Collected data:
▶
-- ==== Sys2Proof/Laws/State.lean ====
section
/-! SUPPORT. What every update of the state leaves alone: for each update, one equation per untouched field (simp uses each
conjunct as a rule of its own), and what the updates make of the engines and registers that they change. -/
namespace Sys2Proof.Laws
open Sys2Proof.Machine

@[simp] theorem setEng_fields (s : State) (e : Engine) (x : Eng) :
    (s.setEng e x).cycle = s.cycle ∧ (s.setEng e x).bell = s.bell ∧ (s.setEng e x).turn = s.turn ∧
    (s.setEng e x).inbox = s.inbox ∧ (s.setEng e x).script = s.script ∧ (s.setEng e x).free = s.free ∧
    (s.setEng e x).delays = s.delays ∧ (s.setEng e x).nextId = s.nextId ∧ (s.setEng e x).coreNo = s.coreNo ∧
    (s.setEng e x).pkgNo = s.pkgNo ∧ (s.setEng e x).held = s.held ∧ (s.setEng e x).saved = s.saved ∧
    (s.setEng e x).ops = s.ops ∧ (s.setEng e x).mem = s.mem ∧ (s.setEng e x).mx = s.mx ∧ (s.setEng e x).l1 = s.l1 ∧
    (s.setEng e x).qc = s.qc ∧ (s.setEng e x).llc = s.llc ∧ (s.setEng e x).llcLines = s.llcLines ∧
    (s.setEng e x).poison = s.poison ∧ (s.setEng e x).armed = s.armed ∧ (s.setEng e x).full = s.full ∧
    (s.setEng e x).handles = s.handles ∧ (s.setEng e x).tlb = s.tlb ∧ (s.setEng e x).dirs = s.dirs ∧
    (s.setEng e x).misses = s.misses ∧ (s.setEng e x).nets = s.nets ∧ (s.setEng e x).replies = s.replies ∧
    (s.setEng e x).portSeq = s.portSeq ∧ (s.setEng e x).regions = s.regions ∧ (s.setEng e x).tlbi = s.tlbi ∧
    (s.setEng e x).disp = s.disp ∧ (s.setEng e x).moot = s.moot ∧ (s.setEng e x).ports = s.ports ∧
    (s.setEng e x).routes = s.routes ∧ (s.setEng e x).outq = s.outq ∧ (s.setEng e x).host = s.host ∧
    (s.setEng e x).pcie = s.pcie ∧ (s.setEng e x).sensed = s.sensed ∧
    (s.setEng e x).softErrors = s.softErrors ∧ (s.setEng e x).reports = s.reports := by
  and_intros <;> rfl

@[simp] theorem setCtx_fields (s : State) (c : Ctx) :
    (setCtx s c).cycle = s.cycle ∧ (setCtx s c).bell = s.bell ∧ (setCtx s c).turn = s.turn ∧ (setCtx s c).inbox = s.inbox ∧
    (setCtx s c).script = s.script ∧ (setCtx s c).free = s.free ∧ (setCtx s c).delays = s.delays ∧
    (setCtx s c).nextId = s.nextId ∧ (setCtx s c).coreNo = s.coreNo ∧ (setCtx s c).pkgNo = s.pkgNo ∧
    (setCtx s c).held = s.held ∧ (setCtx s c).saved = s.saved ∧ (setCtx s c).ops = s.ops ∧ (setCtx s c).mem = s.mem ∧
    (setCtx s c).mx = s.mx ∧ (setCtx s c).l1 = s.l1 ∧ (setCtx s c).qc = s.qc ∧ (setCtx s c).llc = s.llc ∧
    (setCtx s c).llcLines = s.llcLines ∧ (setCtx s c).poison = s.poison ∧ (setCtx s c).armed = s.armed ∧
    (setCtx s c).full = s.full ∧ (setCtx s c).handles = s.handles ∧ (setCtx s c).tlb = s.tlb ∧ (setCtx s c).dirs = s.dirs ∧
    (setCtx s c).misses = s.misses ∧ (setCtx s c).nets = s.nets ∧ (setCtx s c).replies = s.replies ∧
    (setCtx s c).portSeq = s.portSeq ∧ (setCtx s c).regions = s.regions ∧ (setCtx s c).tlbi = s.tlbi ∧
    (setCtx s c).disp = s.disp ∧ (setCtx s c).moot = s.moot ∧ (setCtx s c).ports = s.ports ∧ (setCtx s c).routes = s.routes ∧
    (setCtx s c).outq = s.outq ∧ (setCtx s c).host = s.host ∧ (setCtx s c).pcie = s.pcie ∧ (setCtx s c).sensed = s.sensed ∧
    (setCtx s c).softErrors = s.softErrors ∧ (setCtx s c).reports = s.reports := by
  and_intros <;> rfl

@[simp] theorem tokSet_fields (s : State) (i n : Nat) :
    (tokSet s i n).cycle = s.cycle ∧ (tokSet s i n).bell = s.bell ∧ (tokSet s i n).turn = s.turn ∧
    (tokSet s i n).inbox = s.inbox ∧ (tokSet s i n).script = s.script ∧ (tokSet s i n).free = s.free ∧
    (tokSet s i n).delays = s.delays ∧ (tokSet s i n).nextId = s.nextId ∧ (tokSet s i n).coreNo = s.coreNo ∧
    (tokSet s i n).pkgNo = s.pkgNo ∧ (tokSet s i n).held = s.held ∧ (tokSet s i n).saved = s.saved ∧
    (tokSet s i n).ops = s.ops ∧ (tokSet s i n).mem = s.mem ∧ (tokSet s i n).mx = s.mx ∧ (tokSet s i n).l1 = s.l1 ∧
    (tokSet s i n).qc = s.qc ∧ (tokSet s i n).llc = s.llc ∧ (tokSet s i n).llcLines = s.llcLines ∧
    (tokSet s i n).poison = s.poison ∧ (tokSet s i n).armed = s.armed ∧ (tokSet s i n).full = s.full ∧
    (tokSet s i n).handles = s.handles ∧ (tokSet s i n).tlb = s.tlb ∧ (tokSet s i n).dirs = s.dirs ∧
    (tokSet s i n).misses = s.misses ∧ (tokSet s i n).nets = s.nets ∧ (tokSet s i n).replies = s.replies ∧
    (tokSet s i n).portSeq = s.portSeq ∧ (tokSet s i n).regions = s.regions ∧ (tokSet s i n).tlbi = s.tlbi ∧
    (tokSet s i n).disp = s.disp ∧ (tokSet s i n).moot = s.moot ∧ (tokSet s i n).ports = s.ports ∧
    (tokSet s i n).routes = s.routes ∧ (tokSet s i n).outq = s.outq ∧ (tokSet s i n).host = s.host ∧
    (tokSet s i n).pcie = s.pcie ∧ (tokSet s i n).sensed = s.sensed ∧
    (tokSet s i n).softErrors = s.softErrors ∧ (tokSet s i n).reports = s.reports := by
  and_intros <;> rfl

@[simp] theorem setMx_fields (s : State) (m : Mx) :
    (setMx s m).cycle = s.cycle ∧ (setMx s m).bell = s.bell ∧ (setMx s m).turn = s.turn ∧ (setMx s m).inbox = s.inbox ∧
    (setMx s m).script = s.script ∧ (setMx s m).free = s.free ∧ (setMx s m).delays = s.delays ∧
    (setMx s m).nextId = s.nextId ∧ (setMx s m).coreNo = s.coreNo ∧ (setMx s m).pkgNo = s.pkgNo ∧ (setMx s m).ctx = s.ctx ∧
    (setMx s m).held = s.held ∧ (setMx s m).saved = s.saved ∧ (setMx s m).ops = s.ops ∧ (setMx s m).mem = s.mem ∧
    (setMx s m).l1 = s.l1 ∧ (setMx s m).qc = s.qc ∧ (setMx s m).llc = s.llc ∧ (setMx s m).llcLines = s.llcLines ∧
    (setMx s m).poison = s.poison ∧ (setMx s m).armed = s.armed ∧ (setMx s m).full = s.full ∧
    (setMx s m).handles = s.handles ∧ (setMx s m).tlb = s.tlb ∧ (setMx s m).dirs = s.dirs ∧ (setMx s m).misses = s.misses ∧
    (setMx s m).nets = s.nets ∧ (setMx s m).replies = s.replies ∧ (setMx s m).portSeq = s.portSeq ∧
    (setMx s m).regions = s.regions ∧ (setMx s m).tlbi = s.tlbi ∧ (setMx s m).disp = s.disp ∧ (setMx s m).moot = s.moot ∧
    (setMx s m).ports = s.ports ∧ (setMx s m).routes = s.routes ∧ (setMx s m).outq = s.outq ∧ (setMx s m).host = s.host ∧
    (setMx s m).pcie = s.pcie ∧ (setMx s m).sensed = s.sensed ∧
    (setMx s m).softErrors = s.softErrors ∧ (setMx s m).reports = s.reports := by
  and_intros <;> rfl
◀
Task prompt — Filter the records above for the string "armed" and copy each matching line.

Solution —
    (s.setEng e x).poison = s.poison ∧ (s.setEng e x).armed = s.armed ∧ (s.setEng e x).full = s.full ∧
    (setCtx s c).llcLines = s.llcLines ∧ (setCtx s c).poison = s.poison ∧ (setCtx s c).armed = s.armed ∧
    (tokSet s i n).poison = s.poison ∧ (tokSet s i n).armed = s.armed ∧ (tokSet s i n).full = s.full ∧
    (setMx s m).poison = s.poison ∧ (setMx s m).armed = s.armed ∧ (setMx s m).full = s.full ∧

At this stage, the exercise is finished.